TASK REQUIREMENTS => Reproduce word for word the lines between those holding "wait for. -/" and "def rWindow : Nat := 0x03", inclusive, and nothing else from the data below.
─── EXTRACTED INFORMATION
-- ==== Sys2Proof/Machine/Operands.lean ====
section
/-!
DEFINITION. Descriptors (07_furrows_and_descriptors R153 to R158, R166, R168): the header, the opcode
table, every body, and the ranges that an operation uses (R381).
-/
namespace Sys2Proof.Machine

/-! ## Header and opcodes -/

def descOpcode (b : List Byte) : Nat := leAt b 0 1
def descExt (b : List Byte) : Bool := bitAt (leAt b 1 1) 0
def descVer (b : List Byte) : Nat := leAt b 2 1
def descTicket (b : List Byte) : BitVec 48 := bv 48 (leAt b 8 6)
def descCbufAddr (b : List Byte) : Nat := leAt b 16 8
def descCbufLen (b : List Byte) : Nat := leAt b 24 2

/-- Assigned opcodes (Table 7-5). -/
def opcodeAssigned (c : Nat) : Bool :=
  [0x00, 0x01, 0x02, 0x03, 0x04, 0x05, 0x08, 0x09, 0x0A, 0x0B, 0x0C, 0x0D, 0x10, 0x11, 0x12, 0x13].contains c

/-- Ring entries of an opcode. -/
def opcodeEntries (c : Nat) : Nat := if c = 0x0B then 2 else 1

/-- Kernel-only opcodes: PRIV in a USER or INNER furrow. -/
def opcodeKernelOnly (c : Nat) : Bool := decide (0x10 ≤ c)

/-- Opcodes whose completion later descriptors of the furrow wait for. -/
def opcodeBlocks (c : Nat) : Bool := [0x01, 0x03, 0x04, 0x0D, 0x11, 0x12].contains c

/-! ## Reason codes (Table 7-8) -/

def rOk : Nat := 0x00
def rFieldRange : Nat := 0x01
def rFormat : Nat := 0x02
def rWindow : Nat := 0x03
def rOverlap : Nat := 0x04
def rSlotMode : Nat := 0x05
def rSlotLease : Nat := 0x06
def rSlotShape : Nat := 0x07
def rFlueNone : Nat := 0x08
def rStatsOff : Nat := 0x09
def rTableEmpty : Nat := 0x0A
def rTableImage : Nat := 0x0B
def rOwner : Nat := 0x0C
def rEvent : Nat := 0x0D
def rList : Nat := 0x0E
def rCbuf : Nat := 0x0F
def rInner : Nat := 0x10
def rInnerFull : Nat := 0x11
def rCbufFault : Nat := 0x12
def rHwError : Nat := 0x20
def rHostFault : Nat := 0x21
def rAbortEpoch : Nat := 0x22
def rAbortMember : Nat := 0x23
def hPriv : Nat := 0x80
def hBadOpcode : Nat := 0x81
def hRingWrap : Nat := 0x82
def hTicketExhausted : Nat := 0x83
def hDescVer : Nat := 0x84
def hFetchFault : Nat := 0x85
def hExtMismatch : Nat := 0x86

/-- The code of the first check that fails, in the order given; 0 when none does (R380). -/
def firstCode : List (Bool × Nat) → Nat
  | [] => 0
  | (ok, c) :: t => if ok then firstCode t else c

/-! ## Ranges (R381) -/

/-- A byte range: first byte and length; length 0 is an unused range. -/
structure Range where
  a : Nat
  n : Nat
  deriving DecidableEq, Repr

/-- The extent of `r` rows of `b` bytes at base `a` with stride `st`. -/
def rowRange (a r b st : Nat) : Range := if r = 0 ∨ b = 0 then ⟨a, 0⟩ else ⟨a, (r - 1) * st + b⟩

def Range.meets (x y : Range) : Bool := overlaps x.a x.n y.a y.n
/-- The range ends within a window of `w` bytes (R121). -/
def Range.within (x : Range) (w : Nat) : Bool := decide (x.n = 0) || decide (x.a + x.n ≤ w)
/-- No two ranges of the list share a byte. -/
def apart : List Range → Bool
  | [] => true
  | x :: t => t.all (fun y => !x.meets y) && apart t

/-! ## GEMM (Table 7-6a) -/

/-- Reductions of Table 4-7. -/
inductive Reduce where
  | none | sum | sumsq | welford
  deriving DecidableEq, Repr

def reduceOf : Nat → Reduce
  | 0 => .none | 1 => .sum | 2 => .sumsq | _ => .welford

/-- Bytes of a reduction record. -/
def Reduce.size : Reduce → Nat
  | .none => 0 | .sum => 16 | .sumsq => 16 | .welford => 32

/-- The output side of a GEMM or a slot read (Table 4-6). Modes are the fields' own codes. -/
structure ReadDesc where
  rows : Nat
  cols : Nat
  outFmt : Nat
  outBase : Nat
  outStride : Nat
  scaleEn : Bool
  scaleBase : Nat
  fuseOp : Nat
  fuseFmt : Nat
  fuseBase : Nat
  fuseStride : Nat
  reduce : Reduce
  axisCol : Bool
  statBase : Nat
  accum : Bool
  deriving DecidableEq, Repr

structure GemmDesc where
  m : Nat
  n : Nat
  k : Nat
  actFmt : Nat
  wFmt : Nat
  slot : Nat
  accum : Bool
  hold : Bool
  epiFn : Nat
  actBase : Nat
  wBase : Nat
  actStride : Nat
  wStride : Nat
  out : ReadDesc
  deriving DecidableEq, Repr

def gemmDesc (b : List Byte) : GemmDesc :=
  let m := leAt b 32 2 + 1
  let n := leAt b 34 2 + 1
  let acc := bitAt (leAt b 41 1) 4
  { m := m, n := n, k := leAt b 36 4 + 1
    actFmt := byteField b 40 0 4, wFmt := byteField b 40 4 4
    slot := byteField b 41 0 4, accum := acc, hold := bitAt (leAt b 41 1) 5
    epiFn := leAt b 44 1
    actBase := leAt b 48 4, wBase := leAt b 52 4, actStride := leAt b 64 4, wStride := leAt b 68 4
    out :=
      { rows := m, cols := n, outFmt := byteField b 42 0 4, outBase := leAt b 60 4, outStride := leAt b 72 4
        scaleEn := true, scaleBase := leAt b 56 4
        fuseOp := byteField b 42 4 2, fuseFmt := byteField b 43 0 4
        fuseBase := leAt b 76 4, fuseStride := leAt b 80 4
        reduce := reduceOf (byteField b 43 4 2), axisCol := bitAt (leAt b 42 1) 6
        statBase := leAt b 84 4, accum := acc } }

/-! ## FLUE (Table 7-6b) -/

structure FlueDesc where
  fn : Nat
  aFmt : Nat
  bFmt : Nat
  cFmt : Nat
  outFmt : Nat
  bMode : Nat        -- 0 NONE, 1 TENSOR, 2 ROW, 3 SCALAR
  cMode : Nat
  maskMode : Nat     -- 0 NONE, 1 BITMAP, 2 CAUSAL
  scaleEn : Bool
  rms : Bool
  rows : Nat
  cols : Nat
  aBase : Nat
  aStride : Nat
  bBase : Nat
  bStride : Nat
  cBase : Nat
  cStride : Nat
  outBase : Nat
  outStride : Nat
  maskBase : Nat
  maskStride : Nat
  deriving DecidableEq, Repr

def flueDesc (b : List Byte) : FlueDesc :=
  { fn := leAt b 32 1, aFmt := byteField b 33 0 4, bFmt := byteField b 33 4 4
    cFmt := byteField b 34 0 4, outFmt := byteField b 34 4 4
    bMode := byteField b 35 0 2, cMode := byteField b 35 2 2, maskMode := byteField b 35 4 2
    scaleEn := bitAt (leAt b 35 1) 6, rms := bitAt (leAt b 35 1) 7
    rows := leAt b 36 2 + 1, cols := leAt b 38 2 + 1
    aBase := leAt b 40 4, aStride := leAt b 44 4, bBase := leAt b 48 4, bStride := leAt b 52 4
    cBase := leAt b 56 4, cStride := leAt b 60 4, outBase := leAt b 64 4, outStride := leAt b 68 4
    maskBase := leAt b 72 4, maskStride := leAt b 76 4 }

/-- Classes of FLUE functions (Table 5-4). -/
inductive FlueClass where
  | simple | table | gated | norm | softmax3 | softmax2 | reserved
  deriving DecidableEq, Repr

def flueClass (fn : Nat) : FlueClass :=
  if (SimpleFn.ofCode fn).isSome then .simple
  else if (0x20 ≤ fn ∧ fn ≤ 0x25) ∨ (0x30 ≤ fn ∧ fn ≤ 0x3F) then .table
  else if 0x28 ≤ fn ∧ fn ≤ 0x2A then .gated
  else if fn = 0x40 then .norm else if fn = 0x41 then .softmax3 else if fn = 0x42 then .softmax2
  else .reserved

/-! ## MOVE (Table 7-6c) -/

structure SluiceDesc where
  src : Nat          -- 0 HOST, 1 BASIN, 2 HBM
  dst : Nat
  convert : Bool
  indexMode : Nat    -- 0 NONE, 1 GATHER, 2 SCATTER
  srcFmt : Nat
  dstFmt : Nat
  rows : Nat
  rowLen : Nat
  srcAddr : Nat
  dstAddr : Nat
  srcStride : Nat
  dstStride : Nat
  indexAddr : Nat
  deriving DecidableEq, Repr

def moveForm (b : List Byte) : Nat := leAt b 32 1

def sluiceDesc (b : List Byte) : SluiceDesc :=
  { src := byteField b 33 0 2, dst := byteField b 33 2 2, convert := bitAt (leAt b 33 1) 4
    indexMode := byteField b 33 5 2, srcFmt := byteField b 34 0 4, dstFmt := byteField b 34 4 4
    rows := leAt b 36 2 + 1, rowLen := leAt b 40 4, srcAddr := leAt b 48 8, dstAddr := leAt b 56 8
    srcStride := leAt b 64 4, dstStride := leAt b 68 4, indexAddr := leAt b 72 4 }

structure SlotDesc where
  slot : Nat
  partners : Nat
  fmt : Nat
  word : WordKind
  lanes : Nat
  base : Nat
  stride : Nat
  out : ReadDesc
  deriving DecidableEq, Repr

def slotDesc (b : List Byte) : SlotDesc :=
  let rows := leAt b 36 2 + 1
  let cols := leAt b 38 2 + 1
  let base := leAt b 40 4
  let stride := leAt b 44 4
  { slot := byteField b 33 0 4, partners := byteField b 33 4 4, fmt := byteField b 34 0 4
    word := if bitAt (leAt b 34 1) 4 then .e96 else .a96, lanes := byteField b 34 5 2
    base := base, stride := stride
    out :=
      { rows := rows, cols := cols, outFmt := byteField b 34 0 4, outBase := base, outStride := stride
        scaleEn := bitAt (leAt b 35 1) 0, scaleBase := leAt b 64 4
        fuseOp := byteField b 35 1 2, fuseFmt := byteField b 48 0 4
        fuseBase := leAt b 52 4, fuseStride := leAt b 56 4
        reduce := reduceOf (byteField b 35 3 2), axisCol := bitAt (leAt b 35 1) 5
        statBase := leAt b 60 4, accum := bitAt (leAt b 35 1) 6 } }

/-! ## Other bodies (Table 7-6d, Tables 9-2, 9-3) -/

def evtOf (b : List Byte) : Nat := leAt b 32 2
def valueOf (b : List Byte) : Nat := leAt b 40 8
def leaseSlot (b : List Byte) : Nat := byteField b 32 0 4
def targetOf (b : List Byte) : Nat := leAt b 32 2
def spawnCount (b : List Byte) : Nat := leAt b 34 2
def spawnBase (b : List Byte) : Nat := leAt b 36 4
def parkEvent (b : List Byte) : Nat := leAt b 34 2
def tlSlot (b : List Byte) : Nat := byteField b 32 0 4
def tlClear (b : List Byte) : Bool := bitAt (leAt b 33 1) 0
def tlBase (b : List Byte) : Nat := leAt b 36 4

structure PlotCtl where
  op : Nat
  plot : Nat
  slotMask : BitVec 16
  furFirst : Nat
  furCount : Nat
  evtCount : Nat
  sluiceMax : Nat
  deriving DecidableEq, Repr

def plotCtl (b : List Byte) : PlotCtl :=
  { op := leAt b 32 1, plot := byteField b 33 0 6, slotMask := bv 16 (leAt b 34 2)
    furFirst := leAt b 36 2, furCount := leAt b 38 2, evtCount := leAt b 40 2, sluiceMax := leAt b 42 1 }

structure WindowMapDesc where
  plot : Nat
  basinBase : Nat
  basinSize : Nat
  resBase : Nat
  resSize : Nat
  hbmBase : Nat
  hbmSize : Nat
  deriving DecidableEq, Repr

def windowMapDesc (b : List Byte) : WindowMapDesc :=
  { plot := byteField b 32 0 6, basinBase := leAt b 34 2, basinSize := leAt b 36 2, resBase := leAt b 38 2
    resSize := leAt b 40 2, hbmBase := leAt b 42 2, hbmSize := leAt b 44 2 }

/-- A binding of an INVOKE (Table 7-7). -/
structure Binding where
  io : Nat
  space : Nat
  fmt : Nat
  stride : Nat
  addr : Nat
  deriving DecidableEq, Repr

def bindingAt (b : List Byte) (off : Nat) : Binding :=
  { io := leAt b off 1, space := leAt b (off + 1) 1, fmt := leAt b (off + 2) 1
    stride := leAt b (off + 4) 4, addr := leAt b (off + 8) 8 }

structure InvokeDesc where
  listId : Nat
  rows : Nat
  nbind : Nat
  statePage : Nat
  deriving DecidableEq, Repr

def invokeDesc (b : List Byte) : InvokeDesc :=
  { listId := leAt b 32 4, rows := leAt b 36 2 + 1, nbind := leAt b 38 1, statePage := leAt b 40 4 }

/-- The bindings that the tile reads: 0 to 7 in the second entry, 8 to 15 in the snapshot, as far as it holds them
(R166). -/
def invokeBindings (b snap : List Byte) : List Binding :=
  (List.range (invokeDesc b).nbind).filterMap fun j =>
    if j < 8 then some (bindingAt b (128 + 16 * j))
    else if 16 * (j - 8) + 16 ≤ snap.length then some (bindingAt snap (16 * (j - 8))) else none

end Sys2Proof.Machine
end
──────
EXERCISE ANSWER =>
/-- Opcodes whose completion later descriptors of the furrow wait for. -/
def opcodeBlocks (c : Nat) : Bool := [0x01, 0x03, 0x04, 0x0D, 0x11, 0x12].contains c

/-! ## Reason codes (Table 7-8) -/

def rOk : Nat := 0x00
def rFieldRange : Nat := 0x01
def rFormat : Nat := 0x02
def rWindow : Nat := 0x03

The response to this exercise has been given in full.